* [Task item]: Using the records below, find every line that includes "hnext" and copy it.

* [Data supplied]:
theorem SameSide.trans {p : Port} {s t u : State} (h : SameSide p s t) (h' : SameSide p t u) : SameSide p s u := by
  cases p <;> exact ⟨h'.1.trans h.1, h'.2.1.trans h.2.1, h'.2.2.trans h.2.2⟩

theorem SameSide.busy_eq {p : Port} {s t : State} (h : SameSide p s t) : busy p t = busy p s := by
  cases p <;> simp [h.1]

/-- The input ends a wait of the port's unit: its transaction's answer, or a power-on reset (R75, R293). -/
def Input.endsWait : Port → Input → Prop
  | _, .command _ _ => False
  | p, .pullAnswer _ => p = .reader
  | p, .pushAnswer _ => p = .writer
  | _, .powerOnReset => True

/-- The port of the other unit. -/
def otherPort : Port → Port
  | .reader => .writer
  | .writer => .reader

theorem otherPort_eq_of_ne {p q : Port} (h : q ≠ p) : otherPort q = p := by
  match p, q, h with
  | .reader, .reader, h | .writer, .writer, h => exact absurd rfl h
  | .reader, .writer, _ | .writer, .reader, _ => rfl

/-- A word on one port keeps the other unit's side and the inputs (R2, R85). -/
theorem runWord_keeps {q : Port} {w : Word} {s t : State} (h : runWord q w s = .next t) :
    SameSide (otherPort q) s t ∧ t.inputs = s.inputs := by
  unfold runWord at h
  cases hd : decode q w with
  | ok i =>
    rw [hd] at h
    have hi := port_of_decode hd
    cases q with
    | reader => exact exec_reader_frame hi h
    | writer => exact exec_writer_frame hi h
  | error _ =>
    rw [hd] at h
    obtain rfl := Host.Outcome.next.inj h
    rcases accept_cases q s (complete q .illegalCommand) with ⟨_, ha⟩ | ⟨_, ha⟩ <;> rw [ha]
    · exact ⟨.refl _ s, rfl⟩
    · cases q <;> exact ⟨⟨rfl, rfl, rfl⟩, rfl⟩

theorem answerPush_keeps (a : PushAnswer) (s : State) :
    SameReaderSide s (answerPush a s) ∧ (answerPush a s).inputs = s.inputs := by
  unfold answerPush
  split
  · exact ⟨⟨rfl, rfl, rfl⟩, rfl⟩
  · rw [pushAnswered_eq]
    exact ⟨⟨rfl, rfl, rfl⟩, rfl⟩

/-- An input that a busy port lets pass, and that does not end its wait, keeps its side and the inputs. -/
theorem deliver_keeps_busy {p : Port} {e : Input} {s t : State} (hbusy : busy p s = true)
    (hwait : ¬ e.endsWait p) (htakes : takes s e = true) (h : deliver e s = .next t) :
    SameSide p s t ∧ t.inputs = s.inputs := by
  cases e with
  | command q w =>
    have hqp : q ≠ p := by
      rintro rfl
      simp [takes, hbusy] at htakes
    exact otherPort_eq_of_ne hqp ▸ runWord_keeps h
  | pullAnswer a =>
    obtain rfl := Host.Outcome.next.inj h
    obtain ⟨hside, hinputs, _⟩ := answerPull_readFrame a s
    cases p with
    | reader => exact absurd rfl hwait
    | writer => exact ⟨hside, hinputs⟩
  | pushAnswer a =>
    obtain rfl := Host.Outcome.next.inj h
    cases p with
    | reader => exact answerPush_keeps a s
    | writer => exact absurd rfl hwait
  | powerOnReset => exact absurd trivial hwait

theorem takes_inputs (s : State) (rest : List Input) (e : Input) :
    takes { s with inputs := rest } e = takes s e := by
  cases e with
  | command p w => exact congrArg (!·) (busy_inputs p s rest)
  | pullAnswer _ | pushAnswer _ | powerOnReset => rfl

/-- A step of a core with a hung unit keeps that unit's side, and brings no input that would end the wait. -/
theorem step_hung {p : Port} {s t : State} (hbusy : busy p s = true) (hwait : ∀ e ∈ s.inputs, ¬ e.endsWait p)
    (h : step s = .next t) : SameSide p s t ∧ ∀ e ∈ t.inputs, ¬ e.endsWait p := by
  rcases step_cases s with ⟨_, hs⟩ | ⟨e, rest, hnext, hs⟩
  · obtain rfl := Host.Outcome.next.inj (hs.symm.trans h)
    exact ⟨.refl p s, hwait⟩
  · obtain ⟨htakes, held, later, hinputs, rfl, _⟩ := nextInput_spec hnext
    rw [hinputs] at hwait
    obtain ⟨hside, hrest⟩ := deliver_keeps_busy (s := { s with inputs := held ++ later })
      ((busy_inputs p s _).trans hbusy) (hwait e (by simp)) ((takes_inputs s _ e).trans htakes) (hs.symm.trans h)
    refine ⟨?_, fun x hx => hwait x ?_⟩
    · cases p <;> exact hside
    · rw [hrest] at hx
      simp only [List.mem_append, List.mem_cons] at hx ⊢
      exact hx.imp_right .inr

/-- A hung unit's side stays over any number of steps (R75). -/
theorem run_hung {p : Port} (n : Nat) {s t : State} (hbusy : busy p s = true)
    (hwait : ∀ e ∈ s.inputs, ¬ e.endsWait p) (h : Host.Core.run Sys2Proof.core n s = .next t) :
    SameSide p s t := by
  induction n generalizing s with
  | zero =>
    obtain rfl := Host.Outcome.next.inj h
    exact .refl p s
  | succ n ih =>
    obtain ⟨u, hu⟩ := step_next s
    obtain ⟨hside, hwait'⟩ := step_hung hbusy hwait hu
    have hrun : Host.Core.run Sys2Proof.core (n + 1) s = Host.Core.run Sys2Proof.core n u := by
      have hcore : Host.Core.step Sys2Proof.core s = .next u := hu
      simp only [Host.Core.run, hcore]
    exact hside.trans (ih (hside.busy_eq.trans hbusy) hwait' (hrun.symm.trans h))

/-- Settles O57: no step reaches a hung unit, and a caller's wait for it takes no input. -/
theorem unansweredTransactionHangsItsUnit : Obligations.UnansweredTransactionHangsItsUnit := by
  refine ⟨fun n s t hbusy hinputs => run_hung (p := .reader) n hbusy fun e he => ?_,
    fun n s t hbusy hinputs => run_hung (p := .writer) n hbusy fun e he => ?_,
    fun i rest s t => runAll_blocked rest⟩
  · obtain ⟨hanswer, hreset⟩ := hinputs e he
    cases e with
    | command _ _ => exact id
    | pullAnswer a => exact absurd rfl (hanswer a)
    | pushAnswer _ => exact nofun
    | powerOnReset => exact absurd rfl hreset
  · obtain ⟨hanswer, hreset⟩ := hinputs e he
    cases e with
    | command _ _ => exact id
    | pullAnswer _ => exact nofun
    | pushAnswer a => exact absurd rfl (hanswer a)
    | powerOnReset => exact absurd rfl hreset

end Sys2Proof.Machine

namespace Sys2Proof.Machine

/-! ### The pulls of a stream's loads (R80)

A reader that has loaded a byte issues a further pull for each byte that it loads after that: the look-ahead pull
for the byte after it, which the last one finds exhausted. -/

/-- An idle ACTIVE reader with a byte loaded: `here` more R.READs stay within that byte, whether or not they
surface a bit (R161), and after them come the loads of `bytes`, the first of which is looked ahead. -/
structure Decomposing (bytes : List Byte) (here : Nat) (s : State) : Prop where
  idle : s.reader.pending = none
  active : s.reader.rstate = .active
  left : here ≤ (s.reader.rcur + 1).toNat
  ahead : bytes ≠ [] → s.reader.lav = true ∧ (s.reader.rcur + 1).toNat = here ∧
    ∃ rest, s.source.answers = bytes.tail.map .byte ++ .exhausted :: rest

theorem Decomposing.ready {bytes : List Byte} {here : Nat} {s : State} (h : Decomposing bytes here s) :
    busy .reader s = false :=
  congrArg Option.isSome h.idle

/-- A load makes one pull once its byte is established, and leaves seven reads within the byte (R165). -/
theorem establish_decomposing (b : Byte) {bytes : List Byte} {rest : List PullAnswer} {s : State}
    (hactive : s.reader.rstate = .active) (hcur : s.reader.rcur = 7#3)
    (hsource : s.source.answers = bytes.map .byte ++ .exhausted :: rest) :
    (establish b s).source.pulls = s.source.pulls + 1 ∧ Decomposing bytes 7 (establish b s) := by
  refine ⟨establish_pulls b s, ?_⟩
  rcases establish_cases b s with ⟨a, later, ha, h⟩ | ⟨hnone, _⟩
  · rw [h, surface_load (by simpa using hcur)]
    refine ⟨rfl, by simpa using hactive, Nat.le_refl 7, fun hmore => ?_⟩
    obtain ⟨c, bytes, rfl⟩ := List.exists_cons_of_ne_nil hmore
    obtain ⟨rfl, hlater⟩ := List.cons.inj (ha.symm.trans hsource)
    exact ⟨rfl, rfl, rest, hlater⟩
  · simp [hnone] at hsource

* [Task result]:
  rcases step_cases s with ⟨_, hs⟩ | ⟨e, rest, hnext, hs⟩
  · obtain ⟨htakes, held, later, hinputs, rfl, _⟩ := nextInput_spec hnext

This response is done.